Kao Data is sponsoring the Startup of the Year category at next week’s Science & Technology Awards. Here Kao Data VP, Adam Nethersole shares some valuable insights and advises AI startups to plan their computing journey carefully.
A typical AI startup will use considerable amounts of compute during its journey - and so it’s important to think carefully about what you’re going to need en route and prepare properly before setting off on your high performance computing (HPC) and AI roadtrip.
There are three legs in an AI startup’s compute journey to consider:
- The Prototyping Stage (research and development, hardware testing, market research etc to produce a prototype product) – which, generally requires flexible computing as you try things out.
- The Production Stage (getting the product ready to be used by consumers and users) - when compute utilisation starts to ramp up very quickly.
- The Product Stage: once the product has been developed, compute often starts to level off before increasing again as you (hopefully) hit the big-time.
Many startups opt to use a cloud environment such as Amazon Web Services (AWS), Microsoft Azure or Google Cloud Projects for their initial compute requirements and this is an excellent way to begin. After all, in the prototyping stage, your compute evolution tends to be stop-start or, as it is often called, ‘flashy’ and ‘burstable’. You use the cloud’s compute resources on demand, only paying when you’re utilising what you need - and that’s a huge benefit in the early stages of prototyping when you’d rather be spending your money on R&D, skilled personnel and expertise instead of expensive physical IT assets like hardware, servers and storage.
However, if you use the cloud provider’s own array of ‘built-in’ applications or start by deploying your applications within that cloud platform, your compute can quickly become ‘landlocked’ within that very cloud (unless you’re using open source technology). The very notion of clouds is that they are accessible and flexible, but it’s actually much harder than you think to switch your compute between one cloud and another.
Cloud providers bombard AI startups with free instances and opportunities to use their platforms so they can effectively get them hooked into their platforms. However, you have to be aware of the background costs that can spiral.

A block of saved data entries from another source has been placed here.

theorem atLowRate_portAt (s : State) {p : Nat} (h : p < 4) : s.atLowRate.portAt p =
    if (s.portAt p).state ≠ .down then { s.portAt p with state := .lowRate } else s.portAt p := by
  have low := low_in (List.range portCount) s p List.nodup_range (List.mem_range.2 h)
  obtain ⟨o, f, n, x, e, ports, -⟩ := atLowRate_kept s
  rw [e, ← low, State.portAt, State.portAt, ports]

theorem reachDoze_power (s : State) : s.reachDoze.power = { s.power with
    state := .doze, target := .doze, inTransition := false, exiting := false, lastEntry := s.time.now,
    dozeNow := (s.power.periodMs, s.power.tempWake, s.power.activityWake), lastSample := s.time.localNow, portWake := false,
    frameCount := 0, wakeLatched := false } := by
  simp only [State.reachDoze, State.modPower_power, enter_power, enter_time, atLowRate_power, atLowRate_time]

theorem reachDoze_portAt (s : State) {p : Nat} (h : p < 4) : s.reachDoze.portAt p =
    if (s.portAt p).state ≠ .down then { s.portAt p with state := .lowRate } else s.portAt p := by
  rw [State.reachDoze, modPower_portAt, enter_portAt, atLowRate_portAt s h]

theorem reachDoze_store (s : State) : s.reachDoze.store = s.store := by
  rw [State.reachDoze, State.modPower_store, enter_store, atLowRate_store]

theorem reachDoze_mem (s : State) : s.reachDoze.mem = s.mem := by
  rw [State.reachDoze, State.modPower_mem, enter_mem, atLowRate_mem]

theorem reachDoze_cxl (s : State) :
    s.reachDoze.cxl.linkState = 3 ∧ [1, 2, 4, 8].contains s.reachDoze.cxl.width = true ∧ s.reachDoze.cxl.width < s.cxl.width ∧
      s.cxl.flit256 = true ∨ s.reachDoze.cxl.linkState = s.cxl.linkState ∧ s.reachDoze.cxl.width = s.cxl.width := by
  obtain ⟨lds, told⟩ := (enter_told s.atLowRate .doze).cxl
  obtain ⟨o, f, n, x, e, -, link⟩ := atLowRate_kept s
  have reached : s.reachDoze.cxl = { x with lds := lds } := by
    rw [State.reachDoze, State.modPower_cxl, told, State.modPower_cxl, e]
  rw [reached]
  exact link.imp_right fun same => by rw [same]; exact ⟨rfl, rfl⟩

/-- DOZE_ENTRY_READY of a quiet module: Doze, the response, and the exit where a wake was latched (R497, R505). -/
theorem exec_dozeEntryReady {s : State} (hold : s.power.state = .hold) (going : s.power.inTransition = true)
    (doze : s.power.target = .doze) (quiet : s.quiet = true) :
    exec .dozeEntryReady s = .next (if s.power.wakeLatched then s.reachDoze.answerPower.modPower fun p =>
      { p with exiting := true, inTransition := true, target := .run, wakeSource := s.power.wakeSource, wakeDuringEntry := true,
               wakeN := true }
    else s.reachDoze.answerPower) := by
  have row : exec .dozeEntryReady s = execDozeEntryReady s := rfl
  have kept := atLowRate_power s
  rw [row, execDozeEntryReady, if_pos ⟨hold, going, doze, quiet⟩]
  unfold State.reachDoze
  unfold State.atLowRate at kept ⊢
  generalize (List.range portCount).foldl State.portLow s = low at kept ⊢
  rw [← kept]

/-- The claim of R497 and R505: Doze is reached as `State.reachDoze` says, and a latched wake starts the exit. -/
theorem dozeEntry : Claims.DozeEntry := by
  intro s hold going doze
  refine ⟨fun busy => ?busy, fun quiet => ?quiet⟩
  case busy => exact if_neg fun ⟨_, _, _, quiet⟩ => by rw [busy] at quiet; cases quiet
  case quiet =>
    refine ⟨s.reachDoze, ?_⟩
    simp only [reachDoze_power, reachDoze_store, reachDoze_mem, true_and]
    refine ⟨fun p h up => ?low, fun p h down => ?down, reachDoze_cxl s, fun unlatched => ?stays, fun latched => ?wakes⟩
    case low => rw [reachDoze_portAt s h, if_pos up]
    case down => rw [reachDoze_portAt s h, if_neg (not_not_intro down)]
    case stays => rw [exec_dozeEntryReady hold going doze quiet, if_neg (ne_true_of_eq_false unlatched)]
    case wakes => rw [exec_dozeEntryReady hold going doze quiet, if_pos latched]

/-! ## Wake sources (R500, R505, R536) -/

/-- A wake source met in Doze starts the exit (R500). -/
theorem metWake_asleep {s : State} (doze : s.power.state = .doze) (stays : s.power.exiting = false) (n : Nat) :
    s.metWake n = s.modPower fun p => { p with exiting := true, inTransition := true, target := .run, wakeSource := n,
                                               wakeDuringEntry := false, lastWake := s.time.now, wakeN := true } :=
  if_pos ⟨doze, by rw [stays]; rfl⟩

/-- A module that does not sleep latches a wake source at most (R505). -/
theorem metWake_of_not_asleep {s : State} (awake : s.power.state ≠ .doze ∨ s.power.exiting = true) (n : Nat) :
    s.metWake n = if s.enteringDoze ∧ !s.power.wakeLatched then
      s.modPower fun p => { p with wakeLatched := true, wakeSource := n, lastWake := s.time.now } else s :=
  if_neg fun ⟨doze, stays⟩ => awake.elim (· doze) fun exiting => by rw [exiting] at stays; cases stays

theorem enteringDoze_iff {s : State} :
    s.enteringDoze = true ↔ s.power.inTransition = true ∧ s.power.target = .doze ∧ s.power.state ≠ .doze := by
  simp [State.enteringDoze, and_assoc]

/-- POWER_STATE_SET does nothing while another one waits (R505). -/
theorem exec_powerStateSet_waits {m slot : Nat} {s : State} {w : CmdRef} (unit : m < 1024) (waits : s.power.waiter = some w) :
    exec (.powerStateSet m slot) s = .next s := by
  have row : exec (.powerStateSet m slot) s = execPowerStateSet m slot s := rfl
  rw [row, execPowerStateSet, if_neg (Nat.not_le_of_lt unit)]
  split
  · rfl
  · rw [waits]; rfl

/-- The claim of R505: what a source does is decided by whether the module sleeps, goes to sleep, or neither. -/
theorem wakeSources : Claims.WakeSources := by
  intro s n
  refine ⟨fun doze stays => metWake_asleep doze stays n, fun awake going doze fresh => ?latches, fun awake latched => ?keeps,
    fun asleep exiting _ => ?exits, fun m slot w unit waits => exec_powerStateSet_waits unit waits, reachRun_wakeN s⟩
  case latches => rw [metWake_of_not_asleep (.inl awake), if_pos ⟨enteringDoze_iff.2 ⟨going, doze, awake⟩, by rw [fresh]; rfl⟩]
  case keeps => rw [metWake_of_not_asleep (.inl awake), if_neg fun ⟨_, fresh⟩ => by rw [latched] at fresh; cases fresh]
  case exits => rw [metWake_of_not_asleep (.inr exiting), if_neg fun ⟨entering, _⟩ => (enteringDoze_iff.1 entering).2.2 asleep]

/-! ## DOZE_SAMPLE (R500, R501) -/

/-- The first source that a sample finds met, in the order of the codes; 0 for none (R500). -/
def Power.sampled (p : Power) (hot : Nat) : Nat :=
  if p.portWake then 1 else if max 1 p.dozeNow.2.2 ≤ p.frameCount then 2 else if p.dozeNow.2.1 ≤ hot then 4 else 0

/-- A sample taken: the latch and the count start anew (R501). -/
def State.afterSample (s : State) : State :=
  s.modPower fun p => { p with lastSample := s.time.localNow, frameCount := 0, portWake := false }

theorem exec_dozeSample_due {s : State} (hot : Nat) (doze : s.power.state = .doze) (stays : s.power.exiting = false)
    (due : s.power.lastSample + s.power.dozeNow.1 * 1000000 ≤ s.time.localNow) :
    exec (.dozeSample hot) s =
      .next (if s.power.sampled hot = 0 then s.afterSample else s.afterSample.metWake (s.power.sampled hot)) :=
  if_pos ⟨doze, by rw [stays]; rfl, due⟩

/-- The claim of R500 and R501: a sample that is due wakes the module by the first source that it finds. -/
theorem dozeSample : Claims.DozeSample := by
  intro hot s doze stays p t wake
  have wakes (n : Nat) : s.afterSample.metWake n = wake n := metWake_asleep (s := s.afterSample) doze stays n
  refine ⟨fun early => if_neg fun ⟨_, _, due⟩ => Nat.not_le_of_lt early due, fun due => ?_⟩
  rw [exec_dozeSample_due hot doze stays due]
  refine ⟨fun block => ?block, fun noBlock active => ?active, fun noBlock idle warm => ?warm, fun noBlock idle cool => ?none⟩
  case block =>
    have src : s.power.sampled hot = 1 := if_pos block
    rw [src, if_neg (by decide), wakes]
  case active =>
    have src : s.power.sampled hot = 2 := by rw [Power.sampled, if_neg (ne_true_of_eq_false noBlock), if_pos active]
    rw [src, if_neg (by decide), wakes]
  case warm =>
    have src : s.power.sampled hot = 4 := by
      rw [Power.sampled, if_neg (ne_true_of_eq_false noBlock), if_neg (Nat.not_le_of_lt idle), if_pos warm]
    rw [src, if_neg (by decide), wakes]
  case none =>
    have src : s.power.sampled hot = 0 := by
      rw [Power.sampled, if_neg (ne_true_of_eq_false noBlock), if_neg (Nat.not_le_of_lt idle), if_neg (Nat.not_le_of_lt cool)]
    rw [src, if_pos rfl]; rfl

/-! ## CXL_WAKE_REQUEST (R500, R502) -/

/-- A read of the lent window is held wherever the module holds requests at all: ring 0 is not part of the window (R502). -/
theorem exec_cxlWakeRequest_lent {ld off len : Nat} {s : State} (unit : ld < ldCount) (inside : off + len ≤ lentSpan) :
    exec (.cxlWakeRequest ld true off len none) s =
      .next (if s.holdsRequests then s.holdRequest { ld, lent := true, off, len, data := none } else s) := by
  have row : exec (.cxlWakeRequest ld true off len none) s = execCxlWakeRequest ld true off len none s := rfl
  have reached : ¬ off + len > (if true = true then lentSpan else queueSpan) := Nat.not_lt_of_le inside
  rw [row, execCxlWakeRequest, if_neg (Nat.not_le_of_lt unit), if_neg reached]
  cases holds : s.holdsRequests <;> simp

theorem holdsRequests_of_doze {s : State} (doze : s.power.state = .doze) : s.holdsRequests = true := by
  rw [State.holdsRequests, doze, beq_self_eq_true, Bool.true_or]

theorem holdsRequests_of_settled {s : State} (awake : s.power.state ≠ .doze) (settled : s.power.inTransition = false) :
    s.holdsRequests = false := by
  rw [State.holdsRequests, State.enteringDoze, settled, Bool.false_and, Bool.false_and, Bool.or_false, beq_eq_false_iff_ne]
  exact awake

/-- The claim of R500 and R502: a request to a module in Doze is held with its wake, and an awake module holds none. -/
theorem cxlWake : Claims.CxlWake := by
  intro ld off len s unit inside r
  rw [exec_cxlWakeRequest_lent unit inside]
  refine ⟨fun doze => ?held, fun awake settled => ?served⟩
  case held => rw [if_pos (holdsRequests_of_doze doze)]; rfl
  case served => rw [holdsRequests_of_settled awake settled, if_neg Bool.false_ne_true]

/-! ## DOZE_EXIT_COMPLETE (R499, R502, R504) -/

/-- The ports and the CXL link at their full rate again (R504). -/
def State.atFullRate (s : State) : State := ((List.range portCount).foldl State.portFull s).cxlFull

theorem atFullRate_holdAsked (s : State) : s.atFullRate.holdAsked = s.holdAsked := by
  obtain ⟨f, ports⟩ := fullAll_kept (List.range portCount) s
  obtain ⟨x, link⟩ := cxlFull_kept ((List.range portCount).foldl State.portFull s)
  rw [State.atFullRate, link, ports]; rfl

theorem exec_dozeExitComplete {s : State} (doze : s.power.state = .doze) (exiting : s.power.exiting = true) :
    exec .dozeExitComplete s = .next (s.atFullRate.endDoze s.holdAsked) := by
  rw [← atFullRate_holdAsked]
  exact if_pos ⟨doze, exiting⟩

/-- The end of an exit without Hold (R504). -/
theorem endDoze_run (s : State) : s.endDoze false =
    ((List.range portCount).foldl State.kick s.serveHeld.reachRun.answerPower.applyLatch).fetchAll := by
  rw [State.endDoze, if_neg Bool.false_ne_true]

/-- The end of an exit that POWER_STATE_SET asked to end in Hold (R504). -/
theorem endDoze_hold (s : State) : s.endDoze true =
    ((List.range portCount).foldl State.kick s.serveHeld.reachRun.reachHold.answerPower.applyLatch).fetchAll := by
  rw [State.endDoze, if_pos rfl]

theorem holdAsked_of_none {s : State} (unasked : s.power.waiter = none) : s.holdAsked = false := by
  rw [State.holdAsked, unasked]

theorem holdAsked_of_hold {s : State} {c : Cmd} (waits : s.power.waiter = some c.ref) (only : s.box.inflight = [c])
    (hold : c.param 0 1 = 1) : s.holdAsked = true := by
  simp [State.holdAsked, waits, only, hold]
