/-- The core space (R318, R319). -/
def decodeCore (w : Word) (ks : List Word) : Dec :=
  let d := fD w; let a := fA w; let b := fB w; let m := fM w
  let m0 := m == 0
  let u := m.getLsbD 0
  let mu := m.toNat ≤ 1
  let rm : BitVec 2 := m.extractLsb' 0 2
  let mr := m.toNat ≤ 3
  let t : BitVec 2 := m.extractLsb' 2 2
  let s1 := m.getLsbD 1
  match fOp w with
  | 0x01 => rrrLit w ks m0 .iadd .iaddLiteral
  | 0x02 => rrrLit w ks m0 .isub .isubLiteral
  | 0x03 => rrrLit w ks m0 .imul .imulLiteral
  | 0x04 => rrrLit w ks mu (.imulh u) (.imulhLiteral u)
  | 0x05 => rrrLit w ks mu (.imulw u) (.imulwLiteral u)
  | 0x06 => rrrShort w ks m0 .imad
  | 0x07 => rrrLit w ks mu (.imin u) (.iminLiteral u)
  | 0x08 => rrrLit w ks mu (.imax u) (.imaxLiteral u)
  | 0x09 => plain ks (m0 && b == 0) (.iabs d a)
  | 0x0A => plain ks (m0 && b == 0) (.ineg d a)
  | 0x0B => rrrLit w ks true (.icmp m) (.icmpLiteral m)
  | 0x0C => plain ks m0 (.iadd64 d a b)
  | 0x0D => rrrLit w ks true (.lea (m.getLsbD 3) (m.extractLsb' 0 3)) (.leaLiteral (m.getLsbD 3) (m.extractLsb' 0 3))
  | 0x0E => rrrShort w ks m0 .sel
  | 0x0F => plain ks (m0 && b == 0) (.mov d a)
  | 0x10 =>
    match ks with
    | [] => need (a == 0) (.movi d (fImm w))
    | [x] => need (a == 0 && fImm w == 0) (.moviLiteral d x)
    | _ => .error .run
  | 0x11 => rrrLit w ks m0 .and .andLiteral
  | 0x12 => rrrLit w ks m0 .or .orLiteral
  | 0x13 => rrrLit w ks m0 .xor .xorLiteral
  | 0x14 => plain ks (m0 && b == 0) (.not d a)
  | 0x15 => rrrLit w ks m0 .shl .shlLiteral
  | 0x16 => rrrLit w ks m0 .shr .shrLiteral
  | 0x17 => rrrLit w ks m0 .sar .sarLiteral
  | 0x18 => rrrLit w ks m0 .shl64 .shl64Literal
  | 0x19 => rrrLit w ks m0 .shr64 .shr64Literal
  | 0x1A => rrrLit w ks mu (.bfe u) (.bfeLiteral u)
  | 0x1B => rrrShort w ks m0 .bfi
  | 0x1C => plain ks (m0 && b == 0) (.brev d a)
  | 0x1D => plain ks (m0 && b == 0) (.popc d a)
  | 0x1E => plain ks (m0 && b == 0) (.clz d a)
  | 0x1F => plain ks m0 (.bsrd d a b)
  | 0x20 => rrrLit w ks mr (.fadd rm) (.faddLiteral rm)
  | 0x21 => rrrLit w ks mr (.fsub rm) (.fsubLiteral rm)
  | 0x22 => rrrLit w ks mr (.fmul rm) (.fmulLiteral rm)
  | 0x23 => rrrShort w ks mr (.ffma rm)
  | 0x24 => rrrLit w ks m0 .fmin .fminLiteral
  | 0x25 => rrrLit w ks m0 .fmax .fmaxLiteral
  | 0x26 => rrrLit w ks true (.fcmp m) (.fcmpLiteral m)
  | 0x27 => plain ks (m0 && b == 0) (.fclass d a)
  | 0x28 => plain ks (mr && b == 0) (.frnd rm d a)
  | 0x29 => sfu w ks .exp2
  | 0x2A => sfu w ks .log2
  | 0x2B => sfu w ks .rcp
  | 0x2C => sfu w ks .rsq
  | 0x2D => withX ks fun x => need (b == 0 && mr && xE x == 0 && xX x == 0) (.sqrt rm d a (xIs x))
  | 0x2E => sfu w ks .tanh
  | 0x30 => rrrLit w ks true (.padd t s1 u) (.paddLiteral t s1 u)
  | 0x31 => rrrLit w ks true (.pmul t s1 u) (.pmulLiteral t s1 u)
  | 0x32 => rrrShort w ks true (.pfma t s1 u)
  | 0x33 => rrrLit w ks (!s1 && !u) (.pmin t) (.pminLiteral t)
  | 0x34 => rrrLit w ks (!s1 && !u) (.pmax t) (.pmaxLiteral t)
  | 0x35 => withX ks fun x => need (b == 0 && m0 && xE x == 0 && x.extractLsb' 0 4 == (0 : BitVec 4))
      (.cvt (x.extractLsb' 14 4) (x.extractLsb' 10 4) (x.extractLsb' 8 2) (x.getLsbD 7) (x.extractLsb' 4 3) d a (xIs x))
  | 0x36 => withX ks fun x => need (b == 0 && m0 && x.extractLsb' 8 6 == (0 : BitVec 6) && x.extractLsb' 0 7 == (0 : BitVec 7))
      (.cvtsr (x.extractLsb' 14 4) (x.getLsbD 7) d a (xE x) (xIs x))
  | 0x37 => rrrLit w ks true (.pack t s1 u) (.packLiteral t s1 u)
  | 0x38 => plain ks (b == 0 && !u) (.unpk t s1 d a)
  | 0x40 => withX ks fun x => need (mr && xX x == 0) (.shfl rm d a b (xE x) (xIs x))
  | 0x41 => withX ks fun x => need (b == 0 && m0 && xX x == 0) (.ballot d a (xE x) (xIs x))
  | 0x42 => withX ks fun x => need (b == 0 && mr && xX x == 0) (.vote rm d a (xE x) (xIs x))
  | 0x43 => withX ks fun x => need (b == 0 && !(m.getLsbD 3) && x.extractLsb' 2 16 == (0 : BitVec 16))
      (.redl (m.extractLsb' 0 3) (x.extractLsb' 0 2) d a (xE x) (xIs x))
  | 0x44 => withX ks fun x => need (b == 0 && x.extractLsb' 2 16 == (0 : BitVec 16))
      (.scanl (m.extractLsb' 0 3) (m.getLsbD 3) (x.extractLsb' 0 2) d a (xE x) (xIs x))
  | 0x45 => withX ks fun x => need (b == 0 && m0 && xX x == 0) (.elect d a (xE x) (xIs x))
  | 0x48 => plain ks (d == 0) (.bra (fK w))
  | 0x49 => plain ks true (.brc d (fK w))
  | 0x4A => plain ks (d == 0 && b == 0 && m0) (.brx a)
  | 0x4B => plain ks true (.call d (fK w))
  | 0x4C => plain ks (b == 0 && m0) (.callx d a)
  | 0x4D => plain ks (d == 0 && b == 0 && m0) (.ret a)
  | 0x4E => plain ks (w.extractLsb' 0 25 == (0 : BitVec 25)) .exit
  | 0x4F => plain ks (w.extractLsb' 0 25 == (0 : BitVec 25)) .nop
  | 0x50 => plain ks (w.extractLsb' 0 25 == (0 : BitVec 25)) .yield
  | 0x51 =>
    match ks with
    | [] => need (d == 0 && a == 0) (.sleep (fImm w))
    | [x] => need (d == 0 && a == 0 && fImm w == 0) (.sleepLiteral x)
    | _ => .error .run
  | 0x52 => plain ks (w.extractLsb' 8 17 == (0 : BitVec 17)) (.trap (w.extractLsb' 0 8))
  | 0x53 => plain ks (w.extractLsb' 0 25 == (0 : BitVec 25)) .svc
  | 0x54 => plain ks (w.extractLsb' 0 25 == (0 : BitVec 25)) .eret
  | 0x55 => plain ks (w.extractLsb' 0 25 == (0 : BitVec 25)) .bkpt
  | 0x56 => plain ks (d == 0 && w.extractLsb' 5 6 == (0 : BitVec 6)) (.bar (w.getLsbD 4) (w.extractLsb' 0 4) a)
  | 0x57 => withXOff w ks fun x o => .ok (.monw (xMem x o) d a (xE x))
  | 0x58 => plain ks (a == 0 && b == 0 && mr) (.fence rm d)
  | 0x60 => withXOff w ks fun x o => need (xE x == 0) (.ld (xMem x o) d a)
  | 0x61 => withXOff w ks fun x o => need (d == 0) (.st (xMem x o) a (xE x))
  | 0x62 => withX ks fun x => need (x.extractLsb' 15 3 == (0 : BitVec 3) && x.extractLsb' 0 9 == (0 : BitVec 9))
      (.ldt (x.extractLsb' 12 3) (x.extractLsb' 9 3) d a (fImm w) (xE x) (xIs x))
  | 0x63 => withXOff w ks fun x o => .ok (.atom (xMem x o) d a (xE x))
  | 0x64 => withXOff w ks fun x o => .ok (.atomf (xMem x o) d a (xE x))
  | 0x65 => withXOff w ks fun x o => need (d == 0) (.red (xMem x o) a (xE x))
  | 0x66 => withXOff w ks fun x o => need (d == 0 && xE x == 0) (.pref (xMem x o) a)
  | 0x68 => withX ks fun x => need (d == 0 && b == 0 && m0 && xE x == 0 && x.extractLsb' 3 15 == (0 : BitVec 15))
      (.mcfg (x.extractLsb' 0 3) a (xIs x))
  | 0x69 => withX ks fun x => need (m0 && x.extractLsb' 3 8 == (0 : BitVec 8))
      (.mma (x.extractLsb' 15 3) (x.extractLsb' 12 3) (x.getLsbD 11) (x.extractLsb' 0 3) d a b (xE x) (xIs x))
  | 0x6A => withX ks fun x => need (m0 && !(x.getLsbD 3))
      (.mmas (x.extractLsb' 15 3) (x.extractLsb' 12 3) (x.getLsbD 11) (x.extractLsb' 0 3) d a b (xE x) (x.extractLsb' 4 7) (xIs x))
  | 0x6B => withX ks fun x => need (d == 0 && m0 && xE x == 0 && xX x == 0) (.mzero a b (xIs x))
  | 0x6C => withX ks fun x => need (!(m.getLsbD 3) && xE x == 0 && xX x == 0) (.mrd (m.extractLsb' 0 3) d a b (xIs x))
  | 0x6D => withX ks fun x => need (d == 0 && !(m.getLsbD 3) && xX x == 0) (.mwr (m.extractLsb' 0 3) a b (xE x) (xIs x))
  | 0x6E => withXOff w ks fun x o => need (x.extractLsb' 0 11 == (0 : BitVec 11))
      (.mst (x.extractLsb' 15 3) (x.getLsbD 14) (x.extractLsb' 11 3) d a o (xE x) (xIs x))
  | 0x6F => withX ks fun x => need (d == 0 && a == 0 && b == 0 && m0 && xE x == 0 && x.extractLsb' 3 15 == (0 : BitVec 15))
      (.mwait (x.extractLsb' 0 3) (xIs x))
  | 0x70 => withX ks fun x => need (m0 && xE x == 0 && xX x == 0) (.mchk d a b (xIs x))
  | 0x71 => withX ks fun x => need (m0 && xE x == 0 && x.extractLsb' 6 12 == (0 : BitVec 12))
      (.cpy (x.extractLsb' 0 6) d a b (xIs x))
  | 0x72 => withX ks fun x => need (d == 0 && b == 0 && mu && xE x == 0 && xX x == 0) (.tagw u a (xIs x))
  | 0x73 => withX ks fun x => need (b == 0 && m0 && xE x == 0 && xX x == 0) (.tagf d a (xIs x))
  | 0x74 => withX ks fun x => need (d == 0 && b == 0 && m0 && xE x == 0 && xX x == 0) (.tagc a (xIs x))
  | 0x75 => withX ks fun x => need (m0 && xE x == 0 && xX x == 0) (.racq d a b (xIs x))
  | 0x76 => withX ks fun x => need (d == 0 && m0 && xE x == 0 && xX x == 0) (.rrel a b (xIs x))
  | 0x77 => plain ks (a == 0 && w.extractLsb' 8 3 == (0 : BitVec 3)) (.srd d (w.extractLsb' 0 8))
  | 0x78 => plain ks (d == 0 && w.extractLsb' 8 3 == (0 : BitVec 3)) (.swr a (w.extractLsb' 0 8))
  | _ => .error .unassigned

You may not get charged for the data coming in, but you are charged for the data that’s coming out. And, while that’s not a problem on the first leg of your journey when you’re only trying out sample datasets (and, therefore, not using a lot of compute), it becomes an expensive problem later on.
By the time you’re into the second leg of your compute journey (The Production Stage), depending on what you are doing, you could be using massive datasets, so the amount of your compute will suddenly increase exponentially. As soon as you go into production and start properly using your servers, the 5-10% of compute you were using every now and then during the Protype Phase suddenly jumps to become a solid 40-60% of your compute all of the time.
Once you have reached more than 50% utilisation of your servers, and it’s a reliable base load, that’s the inflection point at which you should consider either investing in your own hardware/infrastructure in your own office so you’re not paying for the increased volumes of data now going out, or utilising a colocation environment like Kao Data – because, when you do, the cost savings are dramatic.
Sure, you’ll have to pay a marginal connectivity charge just as you would to send data across any network – but it’s nothing like the charges you’ll be paying the cloud for the same transfer of data. And there are many other benefits as well – performance and speed improvements if your high performance computing is clustered in one location rather than on virtualised servers in the cloud, the ability to fine-tune your hardware to fit your bespoke applications, improved security and your own dedicated hardware. You won’t find yourself playing the giant game of cloud Tetris whilst waiting for other ‘noisy neighbours’ in the cloud to finish their jobs before yours can run.
Don’t get me wrong, the cloud is a brilliant resource for standard forms of everyday compute such as email servers, ERP and project management software, accounting platforms, etc. And it can be a useful resource when you’re starting out due to its flexibility. But clouds are easy in and hard out, and transitioning out of the cloud isn’t easy - which is why I say you need to think carefully about your compute journey at the offset. It can be tricky trying to detangle yourself although there are companies out there now designed to do just that and help you.
When you are at the appropriate compute scale, one of the great benefits of coming to a specialist data centre, like Kao Data, is that, as well as the provision and assurance of resilient, reliable power and technical expertise, we do also have a Megaport connection, which provides a seamless link between the cloud and the data centre – which makes it the perfect computing environment for hybrid cloud/colo computing.
The ideal situation would be to have your steady ‘base load’ of compute, say 60-70% of what you’re doing, in a data centre like Kao Data, and receiving the economies of scale of being part of a large data centre - and the remaining 30-40% of your compute (the peaky, flashy load), in the cloud on a flexible on-demand tariff so you only pay when you really need that extra burst of compute. This would ensure your servers are never maxed out to the full, you can always do what you need to do, you retain a degree of flexibility and your computing base load is a lot cheaper.
My advice is always: Don’t be a busy fool, consider your computing platform carefully and look at the lifecycle of your compute as a whole journey rather than day-to-day.